▶ [Problem details] What number of lines in the entries hold the string "other"? Answer with it alone.

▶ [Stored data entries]
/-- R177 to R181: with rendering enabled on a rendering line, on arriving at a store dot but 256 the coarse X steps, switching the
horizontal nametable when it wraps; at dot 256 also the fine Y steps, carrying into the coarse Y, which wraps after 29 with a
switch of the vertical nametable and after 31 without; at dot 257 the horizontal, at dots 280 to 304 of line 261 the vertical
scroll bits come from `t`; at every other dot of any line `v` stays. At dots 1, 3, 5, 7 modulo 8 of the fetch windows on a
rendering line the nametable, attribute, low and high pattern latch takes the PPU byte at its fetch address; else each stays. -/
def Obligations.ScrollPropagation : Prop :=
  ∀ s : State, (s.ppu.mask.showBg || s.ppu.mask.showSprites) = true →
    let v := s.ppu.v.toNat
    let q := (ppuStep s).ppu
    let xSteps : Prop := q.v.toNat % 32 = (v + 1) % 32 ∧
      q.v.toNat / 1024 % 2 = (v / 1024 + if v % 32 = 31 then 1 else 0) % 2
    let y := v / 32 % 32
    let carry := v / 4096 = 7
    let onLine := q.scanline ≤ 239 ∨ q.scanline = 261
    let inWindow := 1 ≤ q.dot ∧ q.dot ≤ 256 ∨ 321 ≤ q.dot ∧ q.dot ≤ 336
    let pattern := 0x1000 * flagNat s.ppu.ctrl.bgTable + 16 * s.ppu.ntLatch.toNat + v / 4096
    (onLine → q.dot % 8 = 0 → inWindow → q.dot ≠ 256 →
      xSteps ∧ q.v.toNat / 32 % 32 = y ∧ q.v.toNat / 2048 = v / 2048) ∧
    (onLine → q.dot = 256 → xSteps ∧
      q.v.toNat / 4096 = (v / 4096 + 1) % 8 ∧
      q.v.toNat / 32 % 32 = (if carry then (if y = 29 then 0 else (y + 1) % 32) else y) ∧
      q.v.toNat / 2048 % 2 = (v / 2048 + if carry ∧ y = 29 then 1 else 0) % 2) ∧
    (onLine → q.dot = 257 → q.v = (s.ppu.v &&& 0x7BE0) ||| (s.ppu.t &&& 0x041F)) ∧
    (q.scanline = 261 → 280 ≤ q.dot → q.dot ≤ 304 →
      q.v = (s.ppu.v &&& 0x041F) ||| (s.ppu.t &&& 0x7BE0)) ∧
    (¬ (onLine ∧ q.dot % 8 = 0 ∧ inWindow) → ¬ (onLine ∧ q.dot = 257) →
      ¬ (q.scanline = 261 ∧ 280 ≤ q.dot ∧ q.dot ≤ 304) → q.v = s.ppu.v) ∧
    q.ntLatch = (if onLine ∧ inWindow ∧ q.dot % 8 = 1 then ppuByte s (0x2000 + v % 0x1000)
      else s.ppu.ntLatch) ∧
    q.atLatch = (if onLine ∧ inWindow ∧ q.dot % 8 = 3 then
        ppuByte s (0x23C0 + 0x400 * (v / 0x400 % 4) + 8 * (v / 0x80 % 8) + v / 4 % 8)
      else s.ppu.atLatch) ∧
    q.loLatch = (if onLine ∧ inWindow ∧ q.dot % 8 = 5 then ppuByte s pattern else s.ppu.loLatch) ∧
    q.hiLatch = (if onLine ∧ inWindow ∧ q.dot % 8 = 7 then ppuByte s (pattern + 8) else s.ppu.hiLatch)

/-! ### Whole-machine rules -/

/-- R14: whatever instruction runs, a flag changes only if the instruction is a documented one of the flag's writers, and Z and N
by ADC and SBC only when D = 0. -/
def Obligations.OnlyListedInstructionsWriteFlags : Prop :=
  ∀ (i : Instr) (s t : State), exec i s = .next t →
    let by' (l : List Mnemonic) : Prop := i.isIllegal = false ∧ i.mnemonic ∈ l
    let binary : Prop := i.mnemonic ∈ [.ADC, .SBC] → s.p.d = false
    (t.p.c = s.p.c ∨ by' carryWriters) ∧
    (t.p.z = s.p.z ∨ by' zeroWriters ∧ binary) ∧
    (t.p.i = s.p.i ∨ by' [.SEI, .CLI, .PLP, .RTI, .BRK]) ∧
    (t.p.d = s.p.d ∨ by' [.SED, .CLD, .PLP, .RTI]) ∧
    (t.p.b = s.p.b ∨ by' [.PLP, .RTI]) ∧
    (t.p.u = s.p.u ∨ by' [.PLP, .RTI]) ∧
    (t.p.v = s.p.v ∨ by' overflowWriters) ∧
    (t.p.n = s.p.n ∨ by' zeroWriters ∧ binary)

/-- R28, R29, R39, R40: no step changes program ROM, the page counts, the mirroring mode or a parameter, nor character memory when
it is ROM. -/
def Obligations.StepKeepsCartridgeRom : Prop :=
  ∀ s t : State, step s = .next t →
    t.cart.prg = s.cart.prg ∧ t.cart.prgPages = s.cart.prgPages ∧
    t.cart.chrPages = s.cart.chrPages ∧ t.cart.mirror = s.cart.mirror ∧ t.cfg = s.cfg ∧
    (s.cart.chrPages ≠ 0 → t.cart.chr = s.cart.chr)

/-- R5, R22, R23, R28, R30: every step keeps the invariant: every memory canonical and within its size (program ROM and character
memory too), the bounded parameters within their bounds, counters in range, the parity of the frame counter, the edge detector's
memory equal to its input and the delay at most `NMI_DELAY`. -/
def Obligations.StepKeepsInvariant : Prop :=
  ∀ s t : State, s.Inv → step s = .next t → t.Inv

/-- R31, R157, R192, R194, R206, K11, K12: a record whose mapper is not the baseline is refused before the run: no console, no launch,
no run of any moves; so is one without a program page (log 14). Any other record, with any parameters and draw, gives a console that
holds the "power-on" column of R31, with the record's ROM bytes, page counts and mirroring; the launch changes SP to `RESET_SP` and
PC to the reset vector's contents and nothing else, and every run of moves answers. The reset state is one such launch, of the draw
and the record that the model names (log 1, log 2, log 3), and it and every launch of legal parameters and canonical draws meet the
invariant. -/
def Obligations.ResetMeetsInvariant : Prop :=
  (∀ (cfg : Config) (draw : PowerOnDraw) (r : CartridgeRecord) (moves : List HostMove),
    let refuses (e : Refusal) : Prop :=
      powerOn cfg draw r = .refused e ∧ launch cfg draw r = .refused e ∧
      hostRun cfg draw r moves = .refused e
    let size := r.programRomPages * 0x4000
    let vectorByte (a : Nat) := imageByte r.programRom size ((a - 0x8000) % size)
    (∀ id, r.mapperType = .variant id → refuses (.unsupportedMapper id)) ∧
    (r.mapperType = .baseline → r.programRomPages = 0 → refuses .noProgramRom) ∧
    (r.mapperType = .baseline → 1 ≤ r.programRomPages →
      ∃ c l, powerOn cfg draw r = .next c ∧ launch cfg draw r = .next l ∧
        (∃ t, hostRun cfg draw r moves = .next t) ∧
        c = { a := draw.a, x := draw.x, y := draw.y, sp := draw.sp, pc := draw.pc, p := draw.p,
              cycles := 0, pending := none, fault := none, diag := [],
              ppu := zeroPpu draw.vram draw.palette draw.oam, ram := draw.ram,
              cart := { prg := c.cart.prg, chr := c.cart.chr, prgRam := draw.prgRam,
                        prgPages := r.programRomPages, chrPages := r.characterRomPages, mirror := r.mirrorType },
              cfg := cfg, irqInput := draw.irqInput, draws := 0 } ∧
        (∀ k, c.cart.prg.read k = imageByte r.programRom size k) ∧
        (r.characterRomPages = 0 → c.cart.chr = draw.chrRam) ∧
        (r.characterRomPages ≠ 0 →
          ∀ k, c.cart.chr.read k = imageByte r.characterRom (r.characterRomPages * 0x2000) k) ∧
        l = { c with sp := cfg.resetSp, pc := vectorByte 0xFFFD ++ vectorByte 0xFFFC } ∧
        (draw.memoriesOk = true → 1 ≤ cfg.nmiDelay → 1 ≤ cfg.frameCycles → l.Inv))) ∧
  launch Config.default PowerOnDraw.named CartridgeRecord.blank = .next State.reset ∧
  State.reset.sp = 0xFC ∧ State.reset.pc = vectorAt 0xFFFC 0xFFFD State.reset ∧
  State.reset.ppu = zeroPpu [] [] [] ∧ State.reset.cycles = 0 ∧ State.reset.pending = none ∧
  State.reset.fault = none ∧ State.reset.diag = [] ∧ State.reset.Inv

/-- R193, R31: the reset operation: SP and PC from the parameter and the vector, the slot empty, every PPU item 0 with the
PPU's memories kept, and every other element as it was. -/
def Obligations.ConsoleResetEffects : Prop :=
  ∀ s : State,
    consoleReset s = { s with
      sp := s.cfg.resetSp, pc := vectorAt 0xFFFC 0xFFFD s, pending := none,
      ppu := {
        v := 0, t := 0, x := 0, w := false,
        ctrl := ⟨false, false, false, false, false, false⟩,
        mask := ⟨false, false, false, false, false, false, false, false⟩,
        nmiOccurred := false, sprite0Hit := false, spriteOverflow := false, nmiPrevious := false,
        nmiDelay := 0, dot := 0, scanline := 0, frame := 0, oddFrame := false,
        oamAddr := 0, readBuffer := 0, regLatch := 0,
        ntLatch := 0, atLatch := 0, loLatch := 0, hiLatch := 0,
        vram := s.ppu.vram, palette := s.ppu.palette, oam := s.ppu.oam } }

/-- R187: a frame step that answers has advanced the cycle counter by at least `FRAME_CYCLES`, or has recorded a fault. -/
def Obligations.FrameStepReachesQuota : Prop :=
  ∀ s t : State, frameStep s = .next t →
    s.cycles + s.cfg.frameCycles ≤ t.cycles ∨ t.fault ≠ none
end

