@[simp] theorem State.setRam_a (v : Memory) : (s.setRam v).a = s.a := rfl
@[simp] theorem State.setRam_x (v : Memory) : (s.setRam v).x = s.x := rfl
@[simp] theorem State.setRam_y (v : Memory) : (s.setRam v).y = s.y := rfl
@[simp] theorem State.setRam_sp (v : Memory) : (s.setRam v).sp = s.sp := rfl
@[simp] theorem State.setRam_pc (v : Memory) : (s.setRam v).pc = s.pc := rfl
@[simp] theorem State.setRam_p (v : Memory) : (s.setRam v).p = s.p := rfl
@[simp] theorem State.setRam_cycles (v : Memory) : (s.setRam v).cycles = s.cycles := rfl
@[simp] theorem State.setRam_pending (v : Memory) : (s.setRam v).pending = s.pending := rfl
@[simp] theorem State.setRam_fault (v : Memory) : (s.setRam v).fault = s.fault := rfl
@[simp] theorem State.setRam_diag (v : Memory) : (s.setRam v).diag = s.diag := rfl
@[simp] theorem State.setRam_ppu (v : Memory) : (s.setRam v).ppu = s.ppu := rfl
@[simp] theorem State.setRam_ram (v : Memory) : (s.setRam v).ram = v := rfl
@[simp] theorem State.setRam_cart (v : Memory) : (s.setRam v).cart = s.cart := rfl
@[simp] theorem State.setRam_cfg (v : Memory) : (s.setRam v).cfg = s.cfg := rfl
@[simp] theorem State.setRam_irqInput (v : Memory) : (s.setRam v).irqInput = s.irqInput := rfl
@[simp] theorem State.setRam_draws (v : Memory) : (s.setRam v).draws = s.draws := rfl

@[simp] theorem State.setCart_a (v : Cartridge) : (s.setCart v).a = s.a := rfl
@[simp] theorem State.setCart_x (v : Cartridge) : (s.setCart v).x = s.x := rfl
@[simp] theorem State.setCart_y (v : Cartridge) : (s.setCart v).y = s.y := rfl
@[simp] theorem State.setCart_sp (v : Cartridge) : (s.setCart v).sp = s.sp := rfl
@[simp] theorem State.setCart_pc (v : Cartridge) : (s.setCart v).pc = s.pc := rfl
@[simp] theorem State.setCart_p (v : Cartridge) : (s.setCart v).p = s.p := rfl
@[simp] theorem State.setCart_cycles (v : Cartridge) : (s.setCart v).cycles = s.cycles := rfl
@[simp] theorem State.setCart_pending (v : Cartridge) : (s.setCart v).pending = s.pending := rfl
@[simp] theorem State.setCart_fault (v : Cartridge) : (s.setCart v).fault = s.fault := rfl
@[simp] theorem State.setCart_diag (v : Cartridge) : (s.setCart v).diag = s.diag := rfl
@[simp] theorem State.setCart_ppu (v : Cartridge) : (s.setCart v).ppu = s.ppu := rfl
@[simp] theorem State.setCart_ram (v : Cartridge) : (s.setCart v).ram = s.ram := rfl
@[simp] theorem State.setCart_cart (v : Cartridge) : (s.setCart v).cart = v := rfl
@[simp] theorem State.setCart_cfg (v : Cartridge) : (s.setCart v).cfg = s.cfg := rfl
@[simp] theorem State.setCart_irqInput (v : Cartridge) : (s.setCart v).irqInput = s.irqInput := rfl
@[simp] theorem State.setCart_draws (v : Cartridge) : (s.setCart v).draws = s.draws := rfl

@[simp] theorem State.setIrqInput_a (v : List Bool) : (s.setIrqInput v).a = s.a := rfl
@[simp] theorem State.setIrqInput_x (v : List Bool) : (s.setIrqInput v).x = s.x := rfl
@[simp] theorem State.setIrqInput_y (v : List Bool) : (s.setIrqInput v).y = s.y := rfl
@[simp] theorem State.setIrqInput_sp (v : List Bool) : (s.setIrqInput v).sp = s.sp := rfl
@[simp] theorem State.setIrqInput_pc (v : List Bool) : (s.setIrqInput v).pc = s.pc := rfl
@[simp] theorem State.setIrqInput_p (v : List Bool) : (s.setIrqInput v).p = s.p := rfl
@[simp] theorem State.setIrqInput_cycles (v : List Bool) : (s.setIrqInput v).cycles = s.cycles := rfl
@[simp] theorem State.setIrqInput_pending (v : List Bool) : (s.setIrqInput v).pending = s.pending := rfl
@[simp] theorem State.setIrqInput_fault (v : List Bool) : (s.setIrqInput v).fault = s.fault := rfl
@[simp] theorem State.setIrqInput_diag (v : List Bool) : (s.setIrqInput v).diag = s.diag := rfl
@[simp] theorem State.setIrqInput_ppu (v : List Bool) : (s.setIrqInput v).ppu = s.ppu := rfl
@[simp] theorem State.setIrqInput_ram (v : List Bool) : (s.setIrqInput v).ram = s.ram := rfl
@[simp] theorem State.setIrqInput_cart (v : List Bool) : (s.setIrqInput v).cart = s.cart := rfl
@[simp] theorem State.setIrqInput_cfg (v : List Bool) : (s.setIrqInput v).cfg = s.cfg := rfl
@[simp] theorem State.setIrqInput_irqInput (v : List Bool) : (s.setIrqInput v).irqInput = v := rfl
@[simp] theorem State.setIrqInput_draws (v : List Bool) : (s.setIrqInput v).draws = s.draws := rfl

▶ [Reply] 3